=== EXTRACTED DATA ===
/-- CORE_TRANSIT_ACCESS (R380, R391): the running task reads a page of its context that is in TRANSIT, and is BLOCKED until its move ends. Contexts 1
and 2 map no page that moves (R376). -/
def execCoreTransitAccess (core : Fin 128) (va : BitVec 48) (s : State) : Host.Outcome State Fault Refusal :=
  .next (match s.running core.val with
    | none => s
    | some (i, t) =>
      if inWindow va.toNat = false ∧ s.coreMeets core.val t.context va.toNat 0 = Cause.transit then s.coreAccess core.val i t va.toNat 0 else s)

/-! ### Registers (R401, R402) -/

/-- Rings with a parked descriptor. -/
def State.parkedRings (s : State) : List Nat :=
  (s.mmu.rings.filter fun r => r.2.descs.any (·.phase == 2)).map (·.1) ++
    ((List.range 32).flatMap fun e => (if (s.frontArea e 5 5).isSome then [8 * e] else []) ++ (if (s.frontArea e 4 4).isSome then [8 * e + 1] else []))

/-- Descriptors in flight of a ring; on the kennel's rings write-backs and stage-ins (R386). -/
def State.inFlight (s : State) (r : Nat) : Nat :=
  let areas (a b : Nat) : Nat := min 16 (s.mmu.areas.filter fun q => q.eng % 32 == r / 8 && (q.st == a || q.st == b)).length
  match r % 8 with
  | 0 => areas 3 5
  | 1 => min 16 (areas 1 4 + (s.restages (r / 8)).length)
  | _ => min 16 ((s.dring r).descs.filter fun d => d.phase != 3).length

/-- The entry that an engine takes next (R401): on a kennel ring those behind the 16 in flight are still to be taken (R386). -/
def State.ringHead (s : State) (r : Nat) : Nat :=
  let x := s.dring r
  if 2 ≤ r % 8 then x.head
  else
    let n := (s.mmu.areas.filter fun a => a.ring == r && (a.st == 1 || 3 ≤ a.st)).length
    (x.tail + 2 ^ x.log2 - (n - 16) % 2 ^ x.log2) % 2 ^ x.log2

/-- MMU_PARK_INFO of the ring selected. -/
def State.parkInfo (s : State) : Nat :=
  let r := s.fld R.MMU_PARK_SEL_RING
  if r % 8 ≤ 1 then (match s.frontArea (r / 8) (if r % 8 = 0 then 5 else 4) 9 with
    | some a => 2 ^ 31 + Cause.uncorrectable * 2 ^ 28 + 1 * 2 ^ 16 + a.idx
    | none => 0)
  else match (s.dring r).descs.find? (·.phase == 2) with
    | some d => 2 ^ 31 + d.cause * 2 ^ 28 + d.ctx (s.dring r) * 2 ^ 16 + d.idx
    | none => 0

/-- The registers of the block that mirror state. -/
def mmuView (s : State) (_i2c : Bool) (a : Nat) : Option Nat :=
  let ctx := s.fld R.MMU_CTX_SEL_CTX
  let x := s.dring (s.fld R.MMU_RING_SEL_RING)
  let e := s.fld R.MMU_DMA_SEL_ENG
  if a = R.MMU_LOFT then some (min 65535 s.freePages * 2 ^ 16 + cdiv s.stageUsed 16)
  else if a = R.MMU_CTL then some 0
  else if a = R.MMU_CTX_ROOT then some (kgetD s.mmu.roots ctx 0)
  else if a = R.MMU_CTX_CFG then some (b2n (s.ctxValid ctx) * 2 ^ 31)
  else if a = R.MMU_PARK then some s.parkedRings.length
  else if a = R.MMU_PARK_INFO then some s.parkInfo
  else if a = R.MMU_PARK_CTL then some 0
  else if a = R.MMU_RING_CFG then
    some (b2n x.en * 2 ^ 31 + x.ctx * 2 ^ 16 + s.inFlight (s.fld R.MMU_RING_SEL_RING) * 16 + x.log2)
  else if a = R.MMU_RING_DBASE_HI then some (x.dbase / 2 ^ 32)
  else if a = R.MMU_RING_DBASE_LO then some (x.dbase % 2 ^ 32)
  else if a = R.MMU_RING_CBASE_HI then some (x.cbase / 2 ^ 32)
  else if a = R.MMU_RING_CBASE_LO then some (x.cbase % 2 ^ 32)
  else if a = R.MMU_RING_HEAD then some (s.ringHead (s.fld R.MMU_RING_SEL_RING))
  else if a = R.MMU_RING_TAIL then some x.tail
  else if a = R.MMU_DMA_CFG then some (b2n (s.deng e).en)
  else if a = R.MMU_DMA_STAT then
    let n := sumL ((List.range 8).map fun k => s.inFlight (8 * e + k))
    some (n * 2 ^ 16 + b2n (s.underTest 3 e) * 32 + b2n (s.deng e).pendEn * 16 + (s.deng e).st.code)
  else if a = R.MMU_DMA_LOAD then some ((s.deng e).peak * 2 ^ 16 + (s.deng e).last)
  else none

/-- PEAK_CLR (R401). -/
def mmuEffect (s : State) (a _old v : Nat) : State :=
  if a = R.MMU_CTL ∧ tb v 0 then
    let s1 := s.setFld R.MMU_STAGE_PEAK_PEAK (cdiv s.stageUsed 16)
    let f (x : DEng) : DEng := { x with peak := x.last }
    s1.setMmu { s1.mmu with engs := s1.mmu.engs.map fun p => (p.1, f p.2) }
  else s

end Sys2Proof.Machine
end

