/-- The swap that stays pending after a call that ran under the logged swap `was` where `has` is now pending: what has been armed or cancelled
since stays so, and a logged swap that has run is gone (R247, R261). -/
def swapLeft (was has left : Option Swap) : Option Swap :=
  if has = was then left
  else match has, was with
    | some a, some b => if a.armLoc = b.armLoc then left else has
    | _, _ => has

/-- The first call of a chain has reset it (R272): its committed state is reset with it, so that the reset is not made, nor counted, again where the
task is cancelled. -/
def State.chainBegun (s : State) (l n : Nat) (c : Chain) : State :=
  let x := s.leg l
  if c.owed then s.setLeg l { x with med := { x.med with chains := kset x.med.chains n { c.reset ((s.banks c).of c.live).stages with owed := false } } }
  else s

/-- The clears of a leg's canceller that a call has counted are owed no more (R299): its committed state is cleared with it. -/
def State.echoBegun (s : State) (l : Nat) : State :=
  let x := s.leg l
  s.setLeg l { x with med := { x.med with echo := x.med.echo.map fun e => { (if e.fresh then { e.clear with endAt := none } else e) with owed := 0 } } }

/-- Run a chain call on an engine (R246, R262-R276, R283): it runs at the dispatch instant that the log holds, under the swap armed then
(R247, R413). -/
def State.fceRun (s : State) (c : CallAt) (e now : Nat) : State :=
  let c0 := s.workChain c
  let bk := s.banks c0
  let (disp, swap) := (c.t.calls[c.t.callNo]?).getD (now, c0.swap)
  let c1 := if c0.owed then { c0.reset (bk.of c0.live).stages with owed := false } else c0
  let b := s.in0 c.l c.t c.w c.node
  let (r, out) := ({ c1 with swap := swap } : Chain).call bk b disp
  let c2 := { r.ch with swap := swapLeft swap c0.swap r.ch.swap }
  let w1 : Work := { c.w with med := { c.w.med with chains := kset c.w.med.chains c.n c2 }, outs := kset c.w.outs c.n out }
  let h := c0.eng
  let s1 := (((s.chainBegun c.l c.n c0).setTask c.i (c.done w1 1 e)).bump (R.FCE_CALL_CNT e)).bumpBy (R.FCE_FOREIGN_CNT e) (b2n (e != h))
  let s2 := (s1.bumpBy (R.FCE_SAT_CNT e) r.sat).bumpBy (R.FCE_SUPPR_CNT e) r.u
  let s3 := if r.sat = 0 then s2 else s2.raise (R.FCE_EVT e) 1
  let s4 := ((s3.bumpBy (R.FCE_SWAP_CNT h) r.nSwap).bumpBy (R.FCE_FADE_CNT h) r.nFade).bumpBy (R.FCE_RESET_CNT h) (b2n c0.owed)
  let s5 := if r.nLate = 0 then s4 else (s4.bumpBy (R.FCE_LATE_CNT h) r.nLate).raise (R.FCE_EVT h) 2
  let s6 := if r.nDefer = 0 then s5 else (s5.bumpBy (R.FCE_DEFER_CNT h) r.nDefer).raise (R.FCE_EVT h) 4
  let s7 := if r.nLate = 0 then s6 else (s6.bumpBy R.SWT_LATE_CNT r.nLate).raise R.SWT_EVT 8
  s7.engWork e r.mac

/-- Run a canceller call on an engine (R284-R306, R309). -/
def State.eceRun (s : State) (c : CallAt) (e : Nat) : State :=
  let x := s.leg c.l
  let w := wOf c.node.rate
  let units := (s.legTmpl c.l).slotUnits x.cfg.echo.tail
  let zero := zeroBlock c.t.b c.node.rate (perFrame c.node.rate x.f) false
  let sin := (s.inBlock c.l c.t c.w c.node.in0).getD zero
  let rin := (s.inBlock c.l c.t c.w c.node.in1).getD zero
  let e0 := c.w.med.echo.getD (EchoSt.init c.l)
  let o := echoCall x.cfg.echo (units * 64) w rin sin e0
  let w1 : Work := { c.w with med := { c.w.med with echo := some o.e }, outs := kset c.w.outs c.n o.b }
  let s1 := ((s.echoBegun c.l).setTask c.i (c.done w1 2 e)).bump (R.ECE_CALL_CNT e)
  let s2 := ((s1.bumpBy (R.ECE_HOLD_CNT e) (b2n o.held)).bumpBy (R.ECE_DT_CNT e) o.dtN).bumpBy (R.ECE_GAP_CNT e) (b2n o.gap)
  let s3 := (s2.bumpBy (R.ECE_RESET_CNT e) o.resets).bumpBy (R.ECE_BYPASS_CNT e) (b2n o.byp)
  let s4 := if o.align then (s3.bump (R.ECE_ALIGN_CNT e)).raise (R.ECE_EVT e) 2 else s3
  let s5 := if o.divN = 0 then s4 else (s4.bumpBy (R.ECE_DIVERGE_CNT e) o.divN).raise (R.ECE_EVT e) 4
  let s6 := if o.sat = 0 then s5 else (s5.bumpBy (R.ECE_SAT_CNT e) o.sat).raise (R.ECE_EVT e) 1
  s6.engWork (32 + e) (units * x.f)

/-! ### Calls at the engines (R277, R303; log entry 80) -/

/-- The call of a task that a number names, where it waits for an engine. -/
def State.callOf (s : State) (i : Nat) : Option CallAt :=
  match s.task i with
  | none => none
  | some t => match t.leg, t.work with
    | some l, some w => (s.engineNode l t w).map fun (n, node, w1) => ⟨i, t, l, n, node, w1⟩
    | _, _ => none

/-- A call ends: the engine has run it, and it leaves the engine. -/
def State.callRun (s : State) (q : EngCall) : State :=
  let s1 := s.dropCall q.task
  match s1.callOf q.task with
  | none => s1
  | some c => if q.eng < 32 then s1.fceRun c q.eng q.disp else s1.eceRun c (q.eng - 32)

/-- The call of a task ends, after the calls that came to its engine before it (R303). -/
def State.callEnd (s : State) (i : Nat) : State :=
  match s.engQ.find? fun q => q.task == i with
  | none => s
  | some x => (((s.engQ.filter fun q => q.eng == x.eng).takeWhile fun q => q.task != i) ++ [x]).foldl (fun t q => t.callRun q) s

/-- A core goes on: the call that its task waits for has ended. -/
def State.callsEnd (s : State) (core : Nat) : State := match s.running core with | some (i, _) => s.callEnd i | none => s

=== WHAT IS NEEDED ===
Reproduce each line of the records in which the word "setLeg" appears.

=== OUTPUT FOR THIS TASK ===
  if c.owed then s.setLeg l { x with med := { x.med with chains := kset x.med.chains n { c.reset ((s.banks c).of c.live).stages with owed := false } } }
  s.setLeg l { x with med := { x.med with echo := x.med.echo.map fun e => { (if e.fresh then { e.clear with endAt := none } else e) with owed := 0 } } }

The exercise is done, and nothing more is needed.